Plain Language Summary
The Lightning Imaging Sensor on the International Space Station (ISS LIS) has been operating on‐orbit since February 2017. The instrument has met all of its major science objectives, including detecting lightning day and night, identifying the specific locations within storms that are producing lightning, millisecond timing accuracy, and high probability of detecting lightning. The instrument also measures energy emitted by lightning, provides background images of storms and their surroundings, and delivers real‐time lightning data. This has enabled enrichment and extension of the long‐term global climatology of lightning from space and provides more recent extension of the global record to higher latitudes (±55°). In addition, the instrument is serving as a standard for comparison to other spaceborne lightning sensors, such as the Geostationary Lightning Mapper (GLM). The real‐time data from ISS LIS have enabled new applications for the benefit of the public, including weather forecasting and public safety.
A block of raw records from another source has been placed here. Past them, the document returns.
/-- The boot ROM tries the sets of CONFIRMED banks in order, and enters SERVICE mode where none qualifies. -/
def State.selectConfirmed (s : State) (inp : BootIn) (before : List ImgSet) : State :=
  let l := upTo (s.setPass (s.bootPass inp)) s.bootOrder
  let s' := s.showChecks inp (before ++ l) false
  match l.getLast? with
  | some t => if s.setPass (s.bootPass inp) t then s'.runThe t false else s'.service
  | none => s'.service

/-- Some bank is TRIAL. -/
def State.hasTrial (s : State) : Bool := s.img.bank.any fun b => b.st = BankSt.trial

/-- The selection of a set: a trial that has been booted before, or whose set does not qualify, has failed. -/
def State.selectSet (s : State) (inp : BootIn) : State :=
  if !s.hasTrial then s.selectConfirmed inp []
  else if s.img.bank.any (fun b => b.st = BankSt.trial && b.booted) then (s.failTrial 3#3).selectConfirmed inp []
  else
    let named (k : Fin 3) : Bool := s.img.bank[bankIdx k false].st = BankSt.trial || s.img.bank[bankIdx k true].st = BankSt.trial
    let s := s.modTrial fun b => { b with booted := true }
    match s.setWith .trial named with
    | some t =>
      if s.setPass (s.bootPass inp) t then (s.showChecks inp [t] true).runThe t true
      else (s.failTrial 4#3).selectConfirmed inp [t]
    | none => (s.failTrial 4#3).selectConfirmed inp []

/-! RAILS_GOOD (14 R402). -/

/-- The rails are in regulation, the PLLs locked and the system domains on: 73 to 77 and 79, and 72 with the
reference clock (01 R13). -/
def State.railsUp (s : State) (refclk : Bool) : State :=
  let s := { s with clk := { xtal := true, plle := true, pllp := true, plln := true, ckh := refclk } }
  let on : BitVec 80 := [73, 74, 75, 76, 77, 79].foldl (fun m k => setBitW m k true) (setBitW 0#80 72 refclk)
  let s := s.modPwr fun p => { p with
    mode := .active, rails := 0x1F#5, buckOn := !p.uv, pdOn := on, pdReq := 0#80, fanStopped := false }
  (s.modFlt fun f => { f with clockCut := false }).modHst fun h => { h with linkUp := !h.perstLow && refclk }

/-- One run of the boot ROM: OTP, regions and the set. -/
def State.bootRom (s : State) (inp : BootIn) : State := ((s.bootOtp inp).defineRegions).selectSet inp

/-- RAILS_GOOD: the boot ROM runs, after a start of the module or after a restart of the supervisor alone. -/
def execRailsGood (inp : BootIn) (s : State) : Host.Outcome State Fault Refusal :=
  .next (
    if s.pwr.mode = PwrMode.start && !s.pwr.vcoreLow then ((s.railsUp inp.refclk).bringUpFlash inp).bootRom inp
    else if s.sup = SupMode.boot && s.pwr.mode.live && !s.sec.ready then s.bootRom inp
    else s)

/-! SUPERVISOR_READY (11 R307, 14 R402, 17 R483 to R486). -/

/-- SET_FMT of the running SVF. -/
def State.setFmt (s : State) : BitVec 16 := match s.runHdr 0 with | some h => h.setFmt | none => 0#16

/-- IMG_STATUS shows how the settings were applied; copy 3 is none. -/
def State.settingsShow (s : State) (flags : BitVec 8) (copy : BitVec 2) (seq : Word) (inUse : List Byte) : State :=
  s.modImg fun m => { m with
    setFlags := flags ||| (if m.preserved.isSome then 0x40#8 else 0#8), setCopy := copy, setSeq := seq, inUse := inUse }

/-- Default settings, whose bytes the spec leaves open. -/
def State.defaults (s : State) (flags : BitVec 8) : State :=
  (s.settingsShow (flags ||| 0x10#8) 3#2 0#32 (Config.freeBytes s.freeCtr 0)).bump

/-- A migrated block: format, and a payload that the spec leaves open. -/
def State.migrated (s : State) (b : SettingsBlock) : SettingsBlock :=
  { b with format := s.setFmt, sliceFmt := 0#16, sliceLen := 0#32, seq := b.seq + 1#32
           payload := Config.freeBytes s.freeCtr b.payload.length }

/-- Copy i, the newest valid, is applied by its FORMAT. -/
def State.applyCopy (s : State) (i : Fin 2) (b : SettingsBlock) (inp : ReadyIn) : State :=
  let fmt := s.setFmt
  let s := s.modImg fun m => { m with fmtStored := b.format, preserved := if m.preserved = some i && b.format ≤ fmt then none else m.preserved }
  if b.format = fmt then s.settingsShow 0#8 (BitVec.ofNat 2 i.val) b.seq (blockBytes b)
  else if b.format < fmt then
    if !inp.migrateOk then s.defaults 0x80#8
    else
      let m := s.migrated b
      let dest := match s.img.preserved with | some k => otherCopy k | none => otherCopy i
      let s := s.bump.writeCopy dest m m.seq
      s.settingsShow 0x04#8 (BitVec.ofNat 2 dest.val) m.seq (blockBytes m)
  else
    let s := s.modImg fun m => { m with preserved := some i }
    let usable := b.sliceFmt ≠ 0#16 && decide (b.sliceFmt ≤ fmt) && (b.sliceFmt = fmt || inp.migrateOk)
    if usable then
      let slice := b.payload.take b.sliceLen.toNat
      let m : SettingsBlock := if b.sliceFmt = fmt then { b with format := fmt, sliceFmt := 0#16, sliceLen := 0#32, payload := slice }
        else s.migrated { b with payload := slice, seq := b.seq - 1#32 }
      s.bump.settingsShow 0x20#8 (BitVec.ofNat 2 i.val) b.seq (blockBytes m)
    else s.defaults (if b.sliceFmt ≠ 0#16 && decide (b.sliceFmt ≤ fmt) then 0x80#8 else 0#8)

/-- The settings are read and applied. Over a CYA0804 block the defaults are written. -/
def State.applySettings (s : State) (inp : ReadyIn) : State :=
  let s := s.modImg fun m => { m with fmtFirmware := s.setFmt }
  match s.newestCopy with
  | some i => match s.copyBlock i with
    | some b => s.applyCopy i b inp
    | none => s.defaults 0#8
  | none =>
    let old (i : Fin 2) : Bool := match s.copyBlock i with | some b => b.magicCy08 && !b.magicCyst | none => false
    let foreign := (if old 0 then [0] else []) ++ if old 1 then [1] else []
    if foreign.isEmpty then s.defaults 0#8
    else
      let blk : SettingsBlock := { format := s.setFmt, payload := Config.freeBytes (s.freeCtr + 1) 0 }
      let s := foreign.foldl (fun s i => s.writeCopy i blk (Config.freeWord s.freeCtr)) s
      (s.bumpBy 2).defaults 0x08#8

/-- FLT_CLASS and FLT_ESC are as the settings have them, where a block is applied; their places in it are open. -/
def State.applyClasses (s : State) : State :=
  if s.img.setCopy = 3#2 || s.flt.lock then s
  else (((List.range 1216).filter srcListed).foldl (fun s k =>
    (s.setClass k ((Config.settingsWord (0x20000 + k)).setWidth 3)).setEsc k ((Config.settingsWord (0x30000 + k)).setWidth 24))) s

/-- The present banks and axes, CAN and telemetry come on. -/
def State.domainsOn (s : State) : State :=
  if s.pwr.pdReq ≠ 0#80 then s
  else
    let l := (s.presentBanks.map fun (b : BankId) => 64 + b.val) ++ s.present.map fun (n : AxisId) => n.val
    let s := s.modPwr fun p => { p with pdReq := (l ++ [73, 76]).foldl (fun m k => setBitW m k true) 0#80 }
    l.foldl (fun s k => s.domainUp k) s

/-- The locks that the settings ask for are set after all else is applied (02 R63, 15 R441, 16 R449, 18 R501). -/
def State.applyLocks (s : State) (inp : ReadyIn) : State :=
  let s := s.forBanks (s.presentBanks.filter fun b => inp.lockBanks.getLsbD b.val) fun b s => s.gdrLock b
  let s := if inp.lockFlt then s.fltLock else s
  let s := if inp.lockTly then s.tlyLock else s
  s.otpLockSet (inp.lockOtp.setWidth 32)

/-- What a confirmed set still asks of the OTP is burnt before the locks (17 R481). -/
def State.bootKeyOps (s : State) : State := if s.img.trial then s else (s.applyKeyOps none).1

/-- SUPERVISOR_READY. -/
def State.supReady (s : State) (inp : ReadyIn) : State :=
  let s := { s with sup := SupMode.ready }
  let s := s.modHst fun h => { h with ready := true, cfgRetry := false }
  let s := s.applySettings inp
  let s := s.applyClasses.bootKeyOps.tlyBoot
  let s := (s.domainsOn).applyLocks inp
  let s := ((s.raiseCond 1100 false).raiseCond 1104 false).raiseCond 1105 false
  let s := s.forAxes s.present fun n s => s.noteTorque n
  let s := if s.img.trial then s.modImg fun m => { m with awaitConfirm := true, trialTimer := some (600, s.cref) } else s
  s.evalGates.fanEval.injSup

def execSupervisorReady (inp : ReadyIn) (s : State) : Host.Outcome State Fault Refusal :=
  .next (if s.sup = SupMode.boot && s.pwr.mode.live && s.sec.ready then s.supReady inp else s)

end Sys2Proof.Machine
end

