-- ==== Sys2Proof/Machine/Access.lean ====
section
/-! DEFINITION. Reads and writes of BAR0 registers (10 R299, R300; 21 R531): what a read returns and clears, and
which bits of each register a host write changes, with the flags that a refused write sets. -/

namespace Sys2Proof.Machine

/-! Reads. -/

/-- The LO registers of the pairs that R300 governs, which are all read-only. -/
def isPairLo (o : Nat) : Bool :=
  [0x1010, 0x28010, 0x28044, 0x2804C, 0x50010, 0x50018].contains o ||
  (decide (0x80000 ≤ o) && decide (o < 0x100000) && [0xC28, 0xC30, 0xC38].contains ((o - 0x80000) % 0x2000))

/-- The HI register of such a pair. -/
def isPairHi (o : Nat) : Bool := decide (4 ≤ o) && isPairLo (o - 4)

/-- The number of a requester. -/
def reqIdx : Requester → Fin 3
  | .host => 0 | .supervisor => 1 | .jtag => 2

/-- The HI word that a requester has latched; 0 where it has read no LO. -/
def State.latched (s : State) (r : Fin 3) (lo : Nat) : Word :=
  match s.hiLatch.find? fun e => e.1 = r && e.2.1 = lo with
  | some e => e.2.2
  | none => 0#32

/-- The value that a read returns to a requester. A unit that is absent or off reads 0 (00 R3, 14 R411). -/
def State.readValue (s : State) (r : Fin 3) (o : Nat) : Word :=
  if isPairHi o && s.unitOn (regAt o).1 then s.latched r (o - 4) else s.regRead o

/-- A read of LO latches HI for its requester. -/
def State.latchHi (s : State) (r : Fin 3) (o : Nat) : State :=
  if isPairLo o then
    { s with hiLatch := (r, o, s.regRead (o + 4)) :: s.hiLatch.filter fun (e : Fin 3 × Nat × Word) => !(e.1 = r && e.2.1 = o) }
  else s

/-- A read of the register at an offset. One that is not aligned returns 0 and has no side effect. -/
def State.readReg (s : State) (r : Requester) (o : Nat) : State :=
  if o % 4 ≠ 0 then { s with readData := 0#32 }
  else ({ s with readData := s.readValue (reqIdx r) o }.latchHi (reqIdx r) o).clearRc o

/-- A requester can read: the host while its link is up, the supervisor while it runs, the TAP while R458 opens the
supervisor's side of the module to it. -/
def State.canRead (s : State) : Requester → Bool
  | .host => s.bar0
  | .supervisor => s.supRuns
  | .jtag => s.dbgOpen .supervisor

/-- Byte enables that leave no gap and are not all clear. -/
def enOk (en : BitVec 4) : Bool := [1#4, 2#4, 4#4, 8#4, 3#4, 6#4, 12#4, 7#4, 14#4, 15#4].contains en

/-- The bytes that byte enables name. -/
def enMask (en : BitVec 4) : Word :=
  (List.range 4).foldl (fun m i => if en.getLsbD i then m ||| (0xFF#32 <<< (8 * i)) else m) 0#32

/-- READ_CLEAR: a read by the host. One of fewer bytes returns those and has every side effect; one whose byte enables
are clear or leave a gap returns 0 and has none (21 R531). -/
def execReadClear (offset : Nat) (byteEn : BitVec 4) (s : State) : Host.Outcome State Fault Refusal :=
  .next (if !s.canRead .host then s
    else if !enOk byteEn then { s with readData := 0#32 }
    else
      let t := s.readReg .host offset
      { t with readData := t.readData &&& enMask byteEn })

/-- PAIR_LO_READ: a read by any requester. -/
def execPairLoRead (who : Requester) (offset : Nat) (s : State) : Host.Outcome State Fault Refusal :=
  .next (if s.canRead who then s.readReg who offset else s)

/-- JTAG_ACCESS (16 R458, R460). What a core, an engine or the enclave returns is open. A register is read as any
requester reads it, and reached through the supervisor (DEDUCED, log entry 21). -/
def State.jtag (s : State) (t : DbgTarget) : State :=
  if s.pwr.mode = PwrMode.off then s
  else match t with
  | .idcode => s.modSec fun c => { c with tapErr := false, tapData := s.idcode }
  | .register o =>
    if !s.dbgOpen .supervisor || !s.tapOn t then s.tapFail
    else
      let v := if o % 4 = 0 then s.readValue 2 o else 0#32
      (s.tapServe v).readReg .jtag o
  | _ =>
    if !s.dbgOpen (tapKind t) || !s.tapOn t then s.tapFail
    else
      let s := (s.tapServe (Config.freeWord s.freeCtr)).bump
      match t with
      | .supervisor halt => (s.modSec fun c => { c with supHalted := halt }).judgeDeferred.injSup
      | _ => s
Finally, ISS LIS—in conjunction with other satellite instruments—is providing opportunities for new scientific study in areas such as lightning physics, thunderstorm processes, and atmospheric composition.
Key Points
The Lightning Imaging Sensor (LIS) has been providing data from the International Space Station (ISS) since March 2017
ISS LIS provides storm‐scale resolution (4 km) and millisecond timing of global lightning with spatially uniform detection efficiency (~60%)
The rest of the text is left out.